• **DATA FOR THIS EXERCISE**:

-- ==== Sys2Proof/Laws/Dispatch.lean ====
section
/-! SUPPORT. Which meaning each instruction has: one equation an arm of the dispatch. -/

set_option Elab.async false

namespace Sys2Proof.Machine
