theorem AmoOp_code (d : AmoOp) : AmoOp.ofCode d.code = some d := by cases d <;> rfl
theorem AmoOp_lt5 (d : AmoOp) : d.code < 2 ^ 5 := by cases d <;> decide
theorem AmoSel_lt5 (d : AmoSel) : d.code < 2 ^ 5 := by obtain ⟨o, b⟩ := d; cases o <;> cases b <;> decide
theorem Cls_code (d : Cls) : Cls.ofCode d.code = some d := by cases d <;> rfl
theorem Cls_lt2 (d : Cls) : d.code < 2 ^ 2 := by cases d <;> decide
theorem FlagNo_code (d : FlagNo) : FlagNo.ofCode d.code = some d := by simp [FlagNo.ofCode, FlagNo.code, d.isLt]
theorem FlagNo_lt5 (d : FlagNo) : d.code < 2 ^ 5 := by have := d.isLt; simp only [FlagNo.code]; omega
theorem Fmt_code (d : Fmt) : Fmt.ofCode d.code = some d := by cases d <;> rfl
theorem Fmt_lt5 (d : Fmt) : d.code < 2 ^ 5 := by cases d <;> decide
theorem Order_code (d : Order) : Order.ofCode d.code = some d := by cases d <;> rfl
theorem Order_lt2 (d : Order) : d.code < 2 ^ 2 := by cases d <;> decide
theorem Order_lt3 (d : Order) : d.code < 2 ^ 3 := by cases d <;> decide
theorem PfLvl_code (d : PfLvl) : PfLvl.ofCode d.code = some d := by cases d <;> rfl
theorem PfLvl_lt2 (d : PfLvl) : d.code < 2 ^ 2 := by cases d <;> decide
theorem PubCls_code (d : PubCls) : PubCls.ofCode d.code = some d := by cases d <;> rfl
theorem PubCls_lt2 (d : PubCls) : d.code < 2 ^ 2 := by cases d <;> decide
theorem Rm_code (d : Rm) : Rm.ofCode d.code = some d := by cases d <;> rfl
theorem Rm_lt5 (d : Rm) : d.code < 2 ^ 5 := by cases d <;> decide
theorem Scope_code (d : Scope) : Scope.ofCode d.code = some d := by cases d <;> rfl
theorem Scope_lt3 (d : Scope) : d.code < 2 ^ 3 := by cases d <;> decide
theorem Tag_code (d : Tag) : Tag.ofCode d.code = some d := by cases d <;> rfl
theorem Tag_lt4 (d : Tag) : d.code < 2 ^ 4 := by cases d <;> decide
theorem AmoSel_code (d : AmoSel) (h : (d.op != .fadd || d.word) = true) : AmoSel.ofCode d.code = some d := by
  obtain ⟨o, b⟩ := d
  cases o <;> cases b <;> simp_all <;> rfl
theorem Bool_lt1 (d : Bool) : d.toNat < 2 ^ 1 := by cases d <;> decide
theorem Src_kind_lt (s : Src) : s.kind < 2 ^ 2 := by cases s <;> simp [Src.kind]
theorem Src_field_lt (s : Src) : s.field < 2 ^ 5 := by
  cases s with
  | vec r => exact r.isLt
  | scal r => exact r.isLt
  | imm i => exact i.isLt
  | bank n => have := n.isLt; simp only [Src.field]; omega
  | stream n => have := n.isLt; simp only [Src.field]; omega
theorem Src_code (s : Src) : Src.ofBits s.kind s.field = some s := by
  cases s with
  | vec r => simp [Src.ofBits, Src.kind, Src.field]
  | scal r => simp [Src.ofBits, Src.kind, Src.field]
  | imm i => simp [Src.ofBits, Src.kind, Src.field]
  | bank n => simp [Src.ofBits, Src.kind, Src.field, n.isLt]
  | stream n =>
    have := n.isLt
    have h : n.val + 8 < 16 := by omega
    simp [Src.ofBits, Src.kind, Src.field, h]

• **WHAT YOU WILL DO**: Give back the entire listing exactly as it was written.

• **WRITTEN ANSWER**:
-- ==== Sys2Proof/Laws/Dispatch.lean ====
section
/-! SUPPORT. Which meaning each instruction has: one equation an arm of the dispatch. -/

set_option Elab.async false

namespace Sys2Proof.Machine
theorem AmoOp_code (d : AmoOp) : AmoOp.ofCode d.code = some d := by cases d <;> rfl
theorem AmoOp_lt5 (d : AmoOp) : d.code < 2 ^ 5 := by cases d <;> decide
theorem AmoSel_lt5 (d : AmoSel) : d.code < 2 ^ 5 := by obtain ⟨o, b⟩ := d; cases o <;> cases b <;> decide
theorem Cls_code (d : Cls) : Cls.ofCode d.code = some d := by cases d <;> rfl
theorem Cls_lt2 (d : Cls) : d.code < 2 ^ 2 := by cases d <;> decide
theorem FlagNo_code (d : FlagNo) : FlagNo.ofCode d.code = some d := by simp [FlagNo.ofCode, FlagNo.code, d.isLt]
theorem FlagNo_lt5 (d : FlagNo) : d.code < 2 ^ 5 := by have := d.isLt; simp only [FlagNo.code]; omega
theorem Fmt_code (d : Fmt) : Fmt.ofCode d.code = some d := by cases d <;> rfl
theorem Fmt_lt5 (d : Fmt) : d.code < 2 ^ 5 := by cases d <;> decide
theorem Order_code (d : Order) : Order.ofCode d.code = some d := by cases d <;> rfl
theorem Order_lt2 (d : Order) : d.code < 2 ^ 2 := by cases d <;> decide
theorem Order_lt3 (d : Order) : d.code < 2 ^ 3 := by cases d <;> decide
theorem PfLvl_code (d : PfLvl) : PfLvl.ofCode d.code = some d := by cases d <;> rfl
theorem PfLvl_lt2 (d : PfLvl) : d.code < 2 ^ 2 := by cases d <;> decide
theorem PubCls_code (d : PubCls) : PubCls.ofCode d.code = some d := by cases d <;> rfl
theorem PubCls_lt2 (d : PubCls) : d.code < 2 ^ 2 := by cases d <;> decide
theorem Rm_code (d : Rm) : Rm.ofCode d.code = some d := by cases d <;> rfl
theorem Rm_lt5 (d : Rm) : d.code < 2 ^ 5 := by cases d <;> decide
theorem Scope_code (d : Scope) : Scope.ofCode d.code = some d := by cases d <;> rfl
theorem Scope_lt3 (d : Scope) : d.code < 2 ^ 3 := by cases d <;> decide
theorem Tag_code (d : Tag) : Tag.ofCode d.code = some d := by cases d <;> rfl
theorem Tag_lt4 (d : Tag) : d.code < 2 ^ 4 := by cases d <;> decide
theorem AmoSel_code (d : AmoSel) (h : (d.op != .fadd || d.word) = true) : AmoSel.ofCode d.code = some d := by
  obtain ⟨o, b⟩ := d
  cases o <;> cases b <;> simp_all <;> rfl
theorem Bool_lt1 (d : Bool) : d.toNat < 2 ^ 1 := by cases d <;> decide
theorem Src_kind_lt (s : Src) : s.kind < 2 ^ 2 := by cases s <;> simp [Src.kind]
theorem Src_field_lt (s : Src) : s.field < 2 ^ 5 := by
  cases s with
  | vec r => exact r.isLt
  | scal r => exact r.isLt
  | imm i => exact i.isLt
  | bank n => have := n.isLt; simp only [Src.field]; omega
  | stream n => have := n.isLt; simp only [Src.field]; omega
theorem Src_code (s : Src) : Src.ofBits s.kind s.field = some s := by
  cases s with
  | vec r => simp [Src.ofBits, Src.kind, Src.field]
  | scal r => simp [Src.ofBits, Src.kind, Src.field]
  | imm i => simp [Src.ofBits, Src.kind, Src.field]
  | bank n => simp [Src.ofBits, Src.kind, Src.field, n.isLt]
  | stream n =>
    have := n.isLt
    have h : n.val + 8 < 16 := by omega
    simp [Src.ofBits, Src.kind, Src.field, h]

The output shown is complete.